Needs such as community, contact, love, security, appreciation and many others know no nationality or national borders and are the same for all people. We use different strategies to meet our needs. However, some strategies do not lead to the goal, but lead to arguments. If Paul doesn’t want to play with Beate, but rather with other children, Beate’s need for community is not fulfilled. Paul is the “strategy” with which Beate tries to meet her need for community. But there are “1000 other strategies” (M.B. Rosenberg), how Beate can satisfy her need for community. Empathic listening tries to make the other person’s needs aware and asks, for example: “Are you sad because contact is important to you?” If the other person recognizes the need behind his or her unhappiness, he or she will be able to find new strategies to meet his or her need.

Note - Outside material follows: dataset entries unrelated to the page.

-- ==== Sys2Proof/Certificates/Slice0/Obligations.lean ====
section
/-!
DEFINITION. The statements. Each docstring names the rules of spec/ it formalises; where a rule is the spec's own decision
(D<n> of spec/92_eei_decisions.md) or a consequence the spec derives, the docstring says so.
-/

open Sys2Proof Sys2Proof.Machine

/-! ### Encoding -/

/-- Twelve descriptors that programs P1 to P4 write out (spec/95_test_vectors.md section 7) decode as they say: P4 step 3; P1
steps 9, 2 and 5; P4 step 7; P3 step 7; P3 steps 10 to 15. The encodings are the spec's decisions D3, D4, D6. -/
def Obligations.SpecDescriptorsDecode : Prop :=
  decode 0x01000000FFFFFFFF0000000000000000 [] = .ok (.xinit 0xFFFFFFFF) ∧
  decode 0x02000000000000000000000000000000 [] = .ok .xreset ∧
  decode 0x03000000000000000000000000000002 [0x74, 0x65] = .ok (.xwrite [0x74, 0x65]) ∧
  decode 0x04000000000000000000000000000000 [] = .ok .xdigest ∧
  decode 0x05000000FFFFFFFF0000000000000021 (List.replicate 33 0xFF) = .ok (.xsum 0xFFFFFFFF (List.replicate 33 0xFF)) ∧
  decode 0x06000000000000000000000000000000 [] = .ok .xinfo ∧
  decode 0x07000000000000000000000000000000 [] = .error .unknownOpcode ∧
  decode 0x04000000000000000000000000000001 [0x00] = .error .unusedLenNotZero ∧
  decode 0x04000000000000050000000000000000 [] = .error .unusedSeedNotZero ∧
  decode 0x03000000000000000000000000000003 [0x61, 0x62] = .error .payloadLengthNotLen ∧
  decode 0x01000001000000000000000000000000 [] = .error .reservedNotZero ∧
  decode 0x00000000000000000000000000000000 [] = .error .unknownOpcode

/-- Decoding an encoded well-formed instruction gives it back, with every seed and every payload (R71 to R75). -/
def Obligations.DecodeEncodeRoundTrip : Prop :=
  ∀ i : Instr, i.wf = true → decode (encode i).1 (encode i).2 = .ok i

/-- Every legal command is the encoding of the one instruction it decodes to (R73, R75): no bit of it is dropped. -/
def Obligations.EncodeDecodeRoundTrip : Prop :=
  ∀ (cw : Desc) (P : Payload) (i : Instr), decode cw P = .ok i → encode i = (cw, P) ∧ i.wf = true

/-- R73: "A descriptor selects the row for which `CW and mask = match`; the rows are disjoint because `OPC` differs". The
procedure of R75 agrees with that table: a legal command selects the row of its own opcode, a selected row with a payload of
`LEN` bytes decodes to its own command, and no descriptor selects two rows (the encodings are the spec's decision D4). -/
def Obligations.DecodeAgreesWithTable : Prop :=
  ∀ (cw : Desc) (P : Payload),
    (∀ i, decode cw P = .ok i →
      P.length = (Desc.len cw).toNat ∧ ∃ row ∈ opcodeTable, cw &&& row.mask = row.matchBits ∧ row.op = i.op) ∧
    (∀ row ∈ opcodeTable, cw &&& row.mask = row.matchBits → P.length = (Desc.len cw).toNat →
      ∃ i, decode cw P = .ok i ∧ i.op = row.op) ∧
    (∀ row ∈ opcodeTable, ∀ row' ∈ opcodeTable,
      cw &&& row.mask = row.matchBits → cw &&& row'.mask = row'.matchBits → row = row')

/-- R163 and R76: which commands are illegal (the spec's decision D6): `RSV` not zero, an `OPC` outside 1 to 6, a
non-zero `SEED` or `LEN` in a command that does not use it, or a payload whose length is not `LEN`. -/
def Obligations.IllegalExactlyWhenMalformed : Prop :=
  ∀ (cw : Desc) (P : Payload),
    (∃ why, decode cw P = .error why) ↔
      (Desc.rsv cw ≠ 0 ∨ ¬ (1 ≤ (Desc.opc cw).toNat ∧ (Desc.opc cw).toNat ≤ 6) ∨
       (Desc.opc cw ≠ 1 ∧ Desc.opc cw ≠ 5 ∧ Desc.seed cw ≠ 0) ∨
       (Desc.opc cw ≠ 3 ∧ Desc.opc cw ≠ 5 ∧ Desc.len cw ≠ 0) ∨
       P.length ≠ (Desc.len cw).toNat)

/-- R80 (the spec's decision D20): reading a command as it is written gives the command, every seed and every payload. -/
def Obligations.AssemblerReadsWhatItWrites : Prop :=
  ∀ i : Instr, readInstr (showInstr i) = some i

/-! ### Stepping -/

/-- A step runs the decoded instruction: with the command `(CW, P)` next in the inbox and decoding to `i`, `step` is
`exec i` on the state with that move taken (R31, R59). The inbox is the model's own field (log 1). -/
def Obligations.StepRunsDecodedInstruction : Prop :=
  ∀ (s : State) (cw : Desc) (P : Payload) (rest : List HostEvent) (i : Instr),
    s.inbox = .command cw P :: rest → decode cw P = .ok i → step s = exec i { s with inbox := rest }

/-- An instruction presented by its own encoding is run by the very next step, on the state it was presented to
(R70 to R75; log 1 for the inbox). -/
def Obligations.PresentedInstructionRuns : Prop :=
  ∀ (s : State) (i : Instr), i.wf = true → step (s.present (commandOf i)) = exec i s

/-- R76 and R163: "An illegal command produces the response `STATUS = IllegalCommand`, `VALUE = 0`, `COUNT = 0` and
changes no state" (the spec's decision D6), for every form of illegal command and in every state. -/
def Obligations.IllegalCommandAnswersAndChangesNothing : Prop :=
  ∀ (s : State) (cw : Desc) (P : Payload) (rest : List HostEvent),
    s.inbox = .command cw P :: rest →
    (Desc.rsv cw ≠ 0 ∨ ¬ (1 ≤ (Desc.opc cw).toNat ∧ (Desc.opc cw).toNat ≤ 6) ∨
     (Desc.opc cw ≠ 1 ∧ Desc.opc cw ≠ 5 ∧ Desc.seed cw ≠ 0) ∨
     (Desc.opc cw ≠ 3 ∧ Desc.opc cw ≠ 5 ∧ Desc.len cw ≠ 0) ∨
     P.length ≠ (Desc.len cw).toNat) →
    step s = .next
      { s with inbox := rest, responses := s.responses ++ [0x03000000000000000000000000000000] }

/-- With no command presented the core is idle and all state survives (R173). That idling is a step of its own is the
model's choice (log 13). -/
def Obligations.IdleStepKeepsState : Prop :=
  ∀ s : State, s.inbox = [] → step s = .next s

/-- Every step answers a next state, but for the one refusal the spec demands (R203, R84, R13, R170). -/
def Obligations.StepAnswersUnlessOverflow : Prop :=
  ∀ s : State,
    (∃ t, step s = .next t) ∨
    (step s = .refused .totalLenOverflow ∧
      ∃ cw P rest i, s.inbox = .command cw P :: rest ∧ decode cw P = .ok i ∧ overflows i { s with inbox := rest })

/-! ### The mixing primitives -/

/-- R103: `rotl32(x, r) = ((x << r) mod 2^32) or (x >> (32 - r))`, with the sum of R10 for the "or", and bit `i` of `x` moves
to bit `(i + r) mod 32`. -/
def Obligations.RotateMovesEachBit : Prop :=
  ∀ (x : Word) (r i : Nat), 0 < r → r < 32 → i < 32 →
    (rotl32 x r).getLsbD ((i + r) % 32) = x.getLsbD i ∧ (rotl32 x r).toNat = rotNat x.toNat r ∧
      (rotl32 x r).toNat = x.toNat * 2 ^ r % 2 ^ 32 ||| x.toNat / 2 ^ (32 - r)

/-- R105 on naturals, with the source's decimal constants: the sum, the rotation of R10 and the product all reduced
modulo `2^32`. -/
def Obligations.RoundInNaturals : Prop :=
  ∀ acc input : Word,
    (laneRound acc input).toNat =
      rotNat ((acc.toNat + input.toNat * 2246822519) % 2 ^ 32) 13 * 2654435761 % 2 ^ 32

/-- R106 on naturals, step by step, with the source's decimal constants. -/
def Obligations.AvalancheInNaturals : Prop :=
  ∀ (x : Word) (a b c d : Nat),
    a = x.toNat ^^^ (x.toNat / 2 ^ 15) → b = a * 2246822519 % 2 ^ 32 → c = b ^^^ (b / 2 ^ 13) →
    d = c * 3266489917 % 2 ^ 32 → (avalanche x).toNat = d ^^^ (d / 2 ^ 16)

/-- R107 on naturals. -/
def Obligations.MergeInNaturals : Prop :=
  ∀ L : Lanes,
    (merge L).toNat =
      (rotNat L.l0.toNat 1 + rotNat L.l1.toNat 7 + rotNat L.l2.toNat 12 + rotNat L.l3.toNat 18) % 2 ^ 32

/-- R108 and R109 on naturals, with the source's decimal constants; the byte is unsigned. -/
def Obligations.TailStepsInNaturals : Prop :=
  (∀ acc w : Word,
    (tailword acc w).toNat = rotNat ((acc.toNat + w.toNat * 3266489917) % 2 ^ 32) 17 * 668265263 % 2 ^ 32) ∧
  (∀ (acc : Word) (b : Byte),
    (tailbyte acc b).toNat = rotNat ((acc.toNat + b.toNat * 374761393) % 2 ^ 32) 11 * 2654435761 % 2 ^ 32)

/-- For a fixed input, `round` is a bijection in `acc` (a consequence that R105 derives). -/
def Obligations.RoundIsBijectiveInAcc : Prop :=
  ∀ input : Word, Function.Bijective fun acc => laneRound acc input

/-- `avalanche` is a bijection (a consequence that R106 derives). -/
def Obligations.AvalancheIsBijective : Prop := Function.Bijective avalanche

/-- R53: a word is four bytes, the first in bits `[7:0]` and the last in bits `[31:24]`, at any index; a byte is
zero-extended. -/
def Obligations.WordReadIsLittleEndian : Prop :=
  ∀ (S : Payload) (off : Nat),
    (∀ h : off + 4 ≤ S.length,
      (memRead4 S off).toNat =
        (S[off]'(by omega)).toNat + 2 ^ 8 * (S[off + 1]'(by omega)).toNat + 2 ^ 16 * (S[off + 2]'(by omega)).toNat
          + 2 ^ 24 * (S[off + 3]'(by omega)).toNat ∧
      (memRead4 S off).extractLsb' 0 8 = S[off]'(by omega) ∧
      (memRead4 S off).extractLsb' 24 8 = S[off + 3]'(by omega)) ∧
    (∀ h : off + 1 ≤ S.length,
      ((memRead1 S off).zeroExtend 32).toNat = (S[off]'(by omega)).toNat ∧ ((memRead1 S off).zeroExtend 32).toNat ≤ 255)

/-- R55: `MemWrite(BUF, off, n, T)` sets the `n = |T|` cells from `off` on to the bytes of `T`, unchanged and in order, and
no other cell. -/
def Obligations.BufferWriteSetsItsCellsOnly : Prop :=
  ∀ (buf T : Payload) (off : Nat), off ≤ buf.length → off + T.length ≤ 16 →
    (∀ j, j < T.length → (memWrite buf off T)[off + j]? = T[j]?) ∧
    (∀ k, k < off ∨ off + T.length ≤ k → (memWrite buf off T)[k]? = buf[k]?)

/-- Lane `i` of a fold is `round` of lane `i` and the word at `B[4i]` (the definition in R110). That lane `i` receives bytes
`B[4i] .. B[4i + 3]` and nothing else, and that no lane reads another lane, is what the spec derives there ("[derived: `round`
reads only its own `acc`]"). -/
def Obligations.FoldLanesAreIndependent : Prop :=
  ∀ (L L' : Lanes) (B B' : Payload) (i : Fin 4),
    (fold L B).get i = laneRound (L.get i) (memRead4 B (4 * i)) ∧
    (L.get i = L'.get i → (∀ j, j < 4 → B[4 * i.val + j]? = B'[4 * i.val + j]?) →
      (fold L B).get i = (fold L' B').get i)

/-! ### Initialisation and reset -/

/-- R120 and R122: `XINIT seed` from every state, and its encoding. Every register is written, the rest of the state is as
before but for one response. -/
def Obligations.XinitResult : Prop :=
  ∀ (seed : Word) (s : State),
    exec (.xinit seed) s = .next
      { s with
        hash :=
          { seed := seed
            lane := ⟨seed + 2654435761 + 2246822519, seed + 2246822519, seed, seed - 2654435761⟩
            totalLen := 0
            buf := []
            phase := .streaming }
        responses := s.responses ++ [responseWord .ok 0 0] } ∧
    (∀ cw P, decode cw P = .ok (.xinit seed) ↔ FieldsAre cw P 0x01 seed [])

/-- R121: `XRESET` from every state, and its encoding; the seed is the one the state has. -/
def Obligations.XresetResult : Prop :=
  ∀ s : State,
    exec .xreset s = .next
      { s with
        hash :=
          { seed := s.hash.seed
            lane := ⟨s.hash.seed + 2654435761 + 2246822519, s.hash.seed + 2246822519, s.hash.seed,
              s.hash.seed - 2654435761⟩
            totalLen := 0
            buf := []
            phase := .streaming }
        responses := s.responses ++ [responseWord .ok 0 0] } ∧
    (∀ cw P, decode cw P = .ok .xreset ↔ FieldsAre cw P 0x02 0 [])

But that we only have gradually understood. The numerous practical exercises and role-plays that we did in addition to the theory in 3 blocks of the 80-hour, in-depth training to become a mediator were most helpful. For me, the role-playing games, in which two students sat opposite two mediators, were an eye opener. In the role of the pupil, we were able to empathize with typical conflict situations among pupils, while the mediators were able to practice the process of mediation and the application of the NVC.